[Stored items]
/-- Words of every row whose mask and match a statement names. -/
theorem test_witness_masks : (0x0FE0#16 &&& 0xF0FF = 0x00E0) ∧ (0x0FEE#16 &&& 0xF0FF = 0x00EE) ∧
    (0x1FFF#16 &&& 0xF000 = 0x1000) ∧ (0x2FFF#16 &&& 0xF000 = 0x2000) ∧ (0x3FFF#16 &&& 0xF000 = 0x3000) ∧
    (0x4FFF#16 &&& 0xF000 = 0x4000) ∧ (0x6FFF#16 &&& 0xF000 = 0x6000) ∧ (0xBFFF#16 &&& 0xF000 = 0xB000) ∧
    (0x8FF0#16 &&& 0xF00F = 0x8000) ∧ (0x8FF1#16 &&& 0xF00F = 0x8001) ∧ (0x8FF2#16 &&& 0xF00F = 0x8002) ∧
    (0x8FF3#16 &&& 0xF00F = 0x8003) ∧ (0xFF07#16 &&& 0xF0FF = 0xF007) ∧ (0xFF15#16 &&& 0xF0FF = 0xF015) ∧
    (0xFF18#16 &&& 0xF0FF = 0xF018) ∧ (0xFF29#16 &&& 0xF0FF = 0xF029) ∧ (0xFF33#16 &&& 0xF0FF = 0xF033) := by decide

/-- The least and the greatest `sp` of each clause of the return and of the call. -/
theorem test_witness_stack : ({ start [] with sp := 1 } : State).sp = (0 : Fin 16).succ ∧
    ({ start [] with sp := 16 } : State).sp = (15 : Fin 16).succ ∧ (start []).sp = (0 : Fin 16).castSucc ∧
    ({ start [] with sp := 15 } : State).sp = (15 : Fin 16).castSucc ∧ (start []).sp = 0 ∧
    ({ start [] with sp := 16 } : State).sp = 16 := by decide

theorem test_witness_return_comes_back : ({ start [] with sp := 15 } : State).sp.val < 16 ∧
    gives (exec (.call 0x300) { start [] with sp := 15 })
      { start [] with sp := 16, stack := State.reset.stack.set 15 0x200, pc := 0x300 } := by decide

theorem test_witness_flag_operand : (14 : Reg) ≠ 15 ∧ (0 : Reg) ≠ 15 := by decide

/-- No rows with `I` outside, and the last row on the last byte; a lit bit on a lit cell, on a dark one, and none. -/
theorem test_witness_draw : (0 : Nibble) = 0 ∧ (0xFF1#16).toNat + (15 : Nibble).toNat - 1 ≤ 0xFFF ∧
    State.spriteLights { start [] with mem := bytesAt 0x300 [0x80] } 0 1 1 0 ∧
    Frame.pixel (frameOf [(0, 0)]) 0 = true ∧ Frame.pixel clearFrame 0 = false :=
  ⟨rfl, by decide, ⟨0, by decide, 0, by decide, by decide, by decide⟩, by decide, by decide⟩

theorem test_witness_draw_unlit : ¬State.spriteLights (start []) 0 1 0 2047 := by
  rintro ⟨row, h, -⟩
  exact absurd h (by simp)

theorem test_witness_draw_twice : (0x300#16).toNat + (1 : Nibble).toNat - 1 ≤ 0xFFF ∧
    holdsAfter (exec (.drw 0 1 1) { start [] with mem := bytesAt 0x300 [0x80] }) (fun t =>
      t.V[(0 : Reg)] == 0 && t.V[(1 : Reg)] == 0 && holdsAfter (exec (.drw 0 1 1) t) fun u => u.V[(15 : Reg)] == 1) := by
  decide

theorem test_witness_key_skip : (start [(0, 15)]).V[(0 : Reg)].toNat = (15 : Key).val ∧
    (start [(0, 0)]).V[(0 : Reg)].toNat = (0 : Key).val ∧ 15 < (start [(0, 16)]).V[(0 : Reg)].toNat := by decide

theorem test_witness_wait : (held [15])[(15 : Key)] = true ∧ (∀ j < (15 : Key), (held [15])[j] = false) ∧
    (held [0, 15])[(0 : Key)] = true ∧ (∀ j < (0 : Key), (held [0, 15])[j] = false) ∧
    (∀ k : Key, (start []).key[k] = false) := by decide

theorem test_witness_waiting_cycle : (aboutToRun 0xFF 0x0A).fault = none ∧ (aboutToRun 0xFF 0x0A).pc.toNat ≤ 0xFFE ∧
    decode (aboutToRun 0xFF 0x0A).fetchWord = .ldRegKey 15 ∧ (∀ k : Key, (aboutToRun 0xFF 0x0A).key[k] = false) := by
  decide

theorem test_witness_digits : (0xFFD#16).toNat + 2 ≤ 0xFFF ∧ (0xFFE#16).toNat + 2 > 0xFFF ∧
    (∀ k < 3, 0xFFC ≠ effectiveAddress 0xFFD k) ∧ (∀ k < 3, 0x303 ≠ effectiveAddress 0x300 k) := by decide

theorem test_witness_blocks : (0xFF0#16).toNat + (15 : Reg).val ≤ 0xFFF ∧ (0xFFF#16).toNat + (0 : Reg).val ≤ 0xFFF ∧
    (∀ k ≤ (15 : Reg).val, 0xFEF ≠ effectiveAddress 0xFF0 k) ∧ (15 : Reg) ≤ 15 ∧ (0 : Reg) < 1 := by decide

/-- Registers changed between the store and the load, with and without the option. -/
theorem test_witness_store_then_load : holdsAfter (exec (.storeRegs 3) (start [(0, 1), (3, 4)])) (fun t =>
      holdsAfter (exec (.loadRegs 3) { t with V := (start [(0, 9), (4, 7)]).V, I := 0x300 }) fun v =>
        v.V == (start [(0, 1), (3, 4), (4, 7)]).V && v.I == 0x300) ∧
    holdsAfter (exec (.storeRegs 3) { start [(0, 1), (3, 4)] with blockXferIncrementsI := true }) (fun t =>
      holdsAfter (exec (.loadRegs 3) { t with V := (start [(0, 9), (4, 7)]).V, I := 0x300 }) fun v =>
        v.V == (start [(0, 1), (3, 4), (4, 7)]).V && v.I == 0x304) := by decide

theorem test_witness_parameters : holdsAfter (exec (.storeRegs 3) (State.resetWith otherParams)) (fun t =>
      t.params == otherParams) ∧
    holdsAfter (perform (.load [7]) (State.resetWith otherParams)) (fun t => t.params == otherParams) := by decide

theorem test_witness_stored_fetched : ({ start [] with pc := 0x30E } : State).fault = none ∧
    (start []).I.toNat + (15 : Reg).val ≤ 0xFFF ∧ (14 : Reg).val + 1 ≤ (15 : Reg).val ∧
    ({ start [] with pc := 0x30E } : State).pc.toNat = (start []).I.toNat + (14 : Reg).val ∧
    holdsAfter (exec (.storeRegs 15) { start [] with pc := 0x30E }) (fun t => t.fault == none) := by decide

→ Task details: When the line with "theorem test_witness_store_then_load : holdsAfter" is reached in the data above, start copying there, and copy each line exactly until the line with "v.I == 0x300) ∧" has been copied; copy nothing else.

→ Result:
theorem test_witness_store_then_load : holdsAfter (exec (.storeRegs 3) (start [(0, 1), (3, 4)])) (fun t =>
      holdsAfter (exec (.loadRegs 3) { t with V := (start [(0, 9), (4, 7)]).V, I := 0x300 }) fun v =>
        v.V == (start [(0, 1), (3, 4), (4, 7)]).V && v.I == 0x300) ∧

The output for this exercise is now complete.